The Original Ponzi Schemer - Charles Ponzi


The New York Times has a story about a lost manuscript, now found, shedding light on the original Ponzi (photographed above in Boston, circa 1915).

From the story...

In the summer of 1920, William H. McMasters, one of Boston’s top publicists, was in a pickle. A new client, a dapper and charming Italian immigrant named Charles Ponzi, was raking in millions on promises to pay investors 50 percent interest in 45 days.

“If he was everything he claimed, I would have a client such as no man ever had in the publicity field,” Mr. McMasters wrote in a newly found and never published memoir. But, he reflected, “if he was crooked or deluded, I must make up my mind to have him stop taking the money from the public.”

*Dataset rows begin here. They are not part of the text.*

-- ==== Sys2Proof/Tests/Slice0.lean ====
section
/-! SUPPORT. Tests: ill-formed terms that the well-formedness check refuses, the manual's own examples, and for each
statement with hypotheses a state and operands that meet them all, with some of what the command then leaves. -/

set_option maxRecDepth 20000

namespace Sys2Proof.Tests

open Sys2Proof Sys2Proof.Machine Sys2Proof.Config

/-! ## Well-formedness -/

theorem test_wf_data_length : (Instr.startWrite ⟨1, 0, 0x10000, 2, [0]⟩).wellFormed = false := by decide
theorem test_wf_data_length_ok : (Instr.startWrite ⟨1, 0, 0x10000, 1, [0]⟩).wellFormed = true := by decide
theorem test_wf_beat : (Instr.verifyReadCompletion (.okay [0])).wellFormed = false := by decide
theorem test_wf_cursor_place : (Instr.cursorWrite ⟨3, 0, 0xFFFFF3FF, 1, [0]⟩).wellFormed = false := by decide
theorem test_wf_cursor_place_ok : (Instr.cursorWrite ⟨3, 0, 0xFFFFF400, 1, [0]⟩).wellFormed = true := by decide
theorem test_wf_tail_place : (Instr.tailWordWrite ⟨5, 0, 0xFFFFF320, 1, [0]⟩).wellFormed = false := by decide
theorem test_wf_control_place : (Instr.controlBlockWrite ⟨5, 0, 0xFFFFEFFF, 1, [0]⟩).wellFormed = false := by decide
theorem test_wf_command_place : (Instr.ringEnable ⟨5, 0, 0xFFFFF301, 1, [1]⟩).wellFormed = false := by decide
theorem test_wf_command_opcode : (Instr.ringEnable ⟨5, 0, 0xFFFFF300, 1, [2]⟩).wellFormed = false := by decide
theorem test_wf_command_ok : (Instr.ringEnable ⟨5, 0, 0x3FFFFF300, 1, [1]⟩).wellFormed = true := by decide
theorem test_wf_unknown_opcode : (Instr.unknownCommand ⟨5, 0, 0xFFFFF300, 1, [8]⟩).wellFormed = false := by decide
theorem test_wf_unknown_empty : (Instr.unknownCommand ⟨5, 0, 0xFFFFF300, 0, []⟩).wellFormed = false := by decide

/-! ## The manual's examples -/

/-- The common check value of the CRC that R17 describes. -/
theorem test_crc : crcOf [0x31, 0x32, 0x33, 0x34, 0x35, 0x36, 0x37, 0x38, 0x39] = 0xCBF43926 := by decide
theorem test_passes : passes 0x0105 0x0104 = true ∧ passes 0x0104 0x0104 = false ∧ passes 0x0002 0xFFFE = true ∧
    passes 0xFFFE 0x0002 = false ∧ passes 0x8104 0x0104 = false := by decide
theorem test_groups : groupPosition 4 0x0100 0x0106 = 2 ∧ groupBase 4 0x0100 0x0106 = 0x0104 ∧
    groupPosition 4 0x0100 0x00FE = 2 ∧ groupBase 4 0x0100 0x00FE = 0x00FC ∧ groupPosition 3 0x000A 0x0008 = 1 ∧
    groupBase 3 0x000A 0x0008 = 0x0007 ∧ groupPosition 3 0xFFFE 0x0001 = 0 ∧ groupBase 3 0xFFFE 0x0001 = 0x0001 := by
  decide
theorem test_tail_position : recordEnd 0 = 16 ∧ tailPosition 40 = 48 ∧ tailPosition 41 = 56 := by decide
theorem test_control_base : controlBase 0 = 0xFFFFF000 ∧ controlBase 3 = 0x3FFFFF000 := by decide

/-! ## A small part: ring 0 with four berths of 128 bytes at 0x10000 -/

def profile : RingProfile :=
  { RingProfile.blank with
    windowBase := 0x10000, sizeExponent := 7, berthCount := 4, sync := 0xA55A, primary := 1, alternate := some 2
    consumers := #v[some 3, some 4, none, none], confirmCount := 2, groupSize := 1, holdLimit := 100, quietLimit := 5
    verifyTries := 1 }

def device : DeviceProfile :=
  ⟨100, 5, some 6, 1, true, 0x20000, 64, 10, 0xFFFFFFFF,
    #v[some ⟨0x30000, 1, some 7⟩, none, none, some ⟨0x40000, 1, none⟩]⟩

def ring (op : OpState) (t : Tracking) : RingRecord :=
  ⟨profile, some 0, .valid, op, 1, t, emptyTail,
    #v[⟨.attached, some 3, none, false⟩, ⟨.attached, some 4, some 5, false⟩, Slot.vacant, Slot.vacant]⟩

/-- The part with a profile in force, WEN high and the port open. -/
def part (g : RingRecord) : State :=
  { State.reset with
    pins := ⟨true, true, 0⟩, control := ⟨some device, .idle, 1, false, none⟩, rings := State.reset.rings.set 0 g }

def hunting : Tracking := Tracking.rest .off
def confirming : Tracking := { hunting with align := .confirm, position := some 0, expected := some 7, current := some 3 }
def locked : Tracking := { confirming with align := .locked }

def setBerth (p : Nat) (b : Berth) (s : State) : State := s.modBerth p fun _ => b

/-- A berth of sequence 6 in a state, with 8 of its 56 bytes taken. -/
def inState (b : BerthState) : Berth :=
  { Berth.free 1 with
    state := b, seq := some 6, claimant := some 1, fillCursor := 8, payload := some 40, code := some 0, mark := some false
    outstanding := 1, pendingSet := if b = .ready then 3 else 0 }

/-- What a command leaves. -/
def after (i : Instr) (s : State) : State :=
  match exec i s with
  | .next t => t
  | .fault _ => s
  | .refused _ => s

/-- A write of these bytes by this initiator at this address. -/
def put (i : Initiator) (a : Addr) (data : List Byte) : WriteTx := ⟨i, 9, a, data.length, data⟩

/-- A read of eight bytes. -/
def fetch (i : Initiator) (a : Addr) : ReadTx := ⟨i, 9, a, 8⟩

/-- A good lead of sequence 7 and L = 40. -/
def lead : List Byte := [0x5A, 0xA5, 7, 0, 40, 0, 0, 0]

/-! ## Witnesses: the step, the invariants, reset -/

theorem witness_CommandsLeave : exec .wenFall (part (ring .active locked)) = .next (after .wenFall (part (ring .active locked))) ∧
    exec .releasedReadEntry (part (ring .active locked)) = .next (after .releasedReadEntry (part (ring .active locked))) :=
  ⟨rfl, rfl⟩

theorem witness_steps : State.reset.withinCapacity ∧ State.reset.linkSettled ∧
    step (State.reset.withPending [.resetRelease 3]) = .next (State.release 3 State.reset) :=
  ⟨by decide, Or.inl rfl, rfl⟩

As fate would have it, Mr. McMasters decided that Ponzi was indeed a fraud and wrote a newspaper exposé in The Boston Post. The front-page article declaring that Ponzi was insolvent and had used incoming deposits to pay off earlier investors proved instrumental in unmasking him as history’s most infamous swindler — at least until Bernard L. Madoff came along.

Mr. McMasters remained convinced of his service to humanity — “I do not anticipate that another Charles Ponzi will ever appear in the financial world,” he wrote.

Now that bittersweet narrative, so far known only in fragments, has emerged, offering insights into Ponzi’s downfall, the machinations of the press, and one momentous week that rocked the financial world nearly 90 years ago.

The memoir — “The Ponzi Story,” typed on 206 double-spaced pages and completed around 1962, six years before Mr. McMasters died at 94 — is part of a trove of 2,200 books, manuscripts and pamphlets on swindlers and their frauds, hoaxes and confidence games acquired a year ago and recently catalogued by John Jay College of Criminal Justice.